#### Assigned task:
The answer must consist only of the lines from the line with "(s.adjustedFrac x) ∧" to the line with "simp [List.getD_eq_getElem?_getD, h]", both included, exactly as they stand below.

[Exercise input]

/-- Section i may rise: power below 95 % of the cap, its junction below TJ_THROTTLE − 3 °C, the GDDR7 below 95 °C. -/
def State.raisesAt (s : State) (x : Sensors) (i : Nat) : Bool :=
  decide (100 * x.powerIn < 95 * (1000 * s.capInEffect)) && decide (x.tj.getD i 0 + 3 < s.tjThrottle) && !decide (95 ≤ x.tCask)

/-- F of section i after a throttle step. -/
def State.adjustedFrac (s : State) (x : Sensors) (i : Nat) : Nat :=
  let n := s.power.frac.getD i 16
  if s.heldAt x i then 1 else if s.lowersAt x i then max 1 (n - 1) else if s.raisesAt x i then min 16 (n + 1) else n

/-- A throttle step adjusts F of each of the four sections, and ends the emergency of each that is held no longer. -/
theorem exec_throttleAdjust_sections {s : State} (hon : s.dieOn = true) (x : Sensors) :
    ∃ t, exec (.throttleAdjust x) s = .next t ∧ t.power.frac = (List.range 4).map (s.adjustedFrac x) ∧
      t.power.emergency = (List.range 4).map (s.heldAt x) := by
  have hruns : (!s.telRuns) = false := by simp [State.telRuns, hon]
  show ∃ t, execThrottleAdjust x s = .next t ∧ _
  rw [execThrottleAdjust, hruns]
  exact ⟨_, rfl, rfl, rfl⟩

theorem map_range_getD {α : Type} (f : Nat → α) (d : α) {i k : Nat} (h : i < k) : ((List.range k).map f).getD i d = f i := by
  simp [List.getD_eq_getElem?_getD, h]

theorem State.adjustedFrac_held {s : State} {x : Sensors} {i : Nat} (h : s.heldAt x i = true) : s.adjustedFrac x i = 1 := by
  rw [State.adjustedFrac, if_pos h]

theorem State.adjustedFrac_rises {s : State} {x : Sensors} {i : Nat} (hheld : s.heldAt x i = false)
    (hlow : s.lowersAt x i = false) (hup : s.raisesAt x i = true) :
    s.adjustedFrac x i = min 16 (s.power.frac.getD i 16 + 1) := by
  simp [State.adjustedFrac, hheld, hlow, hup]

/-- A section is held exactly while its emergency stands and its junction has not fallen below 100 °C. -/
theorem State.heldAt_eq_true {s : State} {x : Sensors} {i : Nat} :
    s.heldAt x i = true ↔ s.power.emergency.getD i false = true ∧ 100 ≤ x.tj.getD i 0 := by
  rw [State.heldAt, Bool.and_eq_true, decide_eq_true_iff]

/-- A section far enough below every limit has no cause to be lowered, and may rise. -/
theorem State.cool_rises {s : State} {x : Sensors} {i : Nat} (hcap : x.powerIn ≤ 1000 * s.capInEffect)
    (hpower : 100 * x.powerIn < 95 * (1000 * s.capInEffect)) (htj : x.tj.getD i 0 + 3 < s.tjThrottle) (hcask : x.tCask < 95) :
    s.lowersAt x i = false ∧ s.raisesAt x i = true := by
  have hlimit : x.tj.getD i 0 < s.tjThrottle := by omega
  constructor
  · rw [State.lowersAt, decide_eq_false (Nat.not_lt.2 hcap), decide_eq_false (Nat.not_le.2 hlimit),
      decide_eq_false (Nat.not_le.2 hcask)]; rfl
  · rw [State.raisesAt, decide_eq_true hpower, decide_eq_true htj, decide_eq_false (Nat.not_le.2 hcask)]; rfl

[/Exercise input]

#### Response area:
    ∃ t, exec (.throttleAdjust x) s = .next t ∧ t.power.frac = (List.range 4).map (s.adjustedFrac x) ∧
      t.power.emergency = (List.range 4).map (s.heldAt x) := by
  have hruns : (!s.telRuns) = false := by simp [State.telRuns, hon]
  show ∃ t, execThrottleAdjust x s = .next t ∧ _
  rw [execThrottleAdjust, hruns]
  exact ⟨_, rfl, rfl, rfl⟩

theorem map_range_getD {α : Type} (f : Nat → α) (d : α) {i k : Nat} (h : i < k) : ((List.range k).map f).getD i d = f i := by
  simp [List.getD_eq_getElem?_getD, h]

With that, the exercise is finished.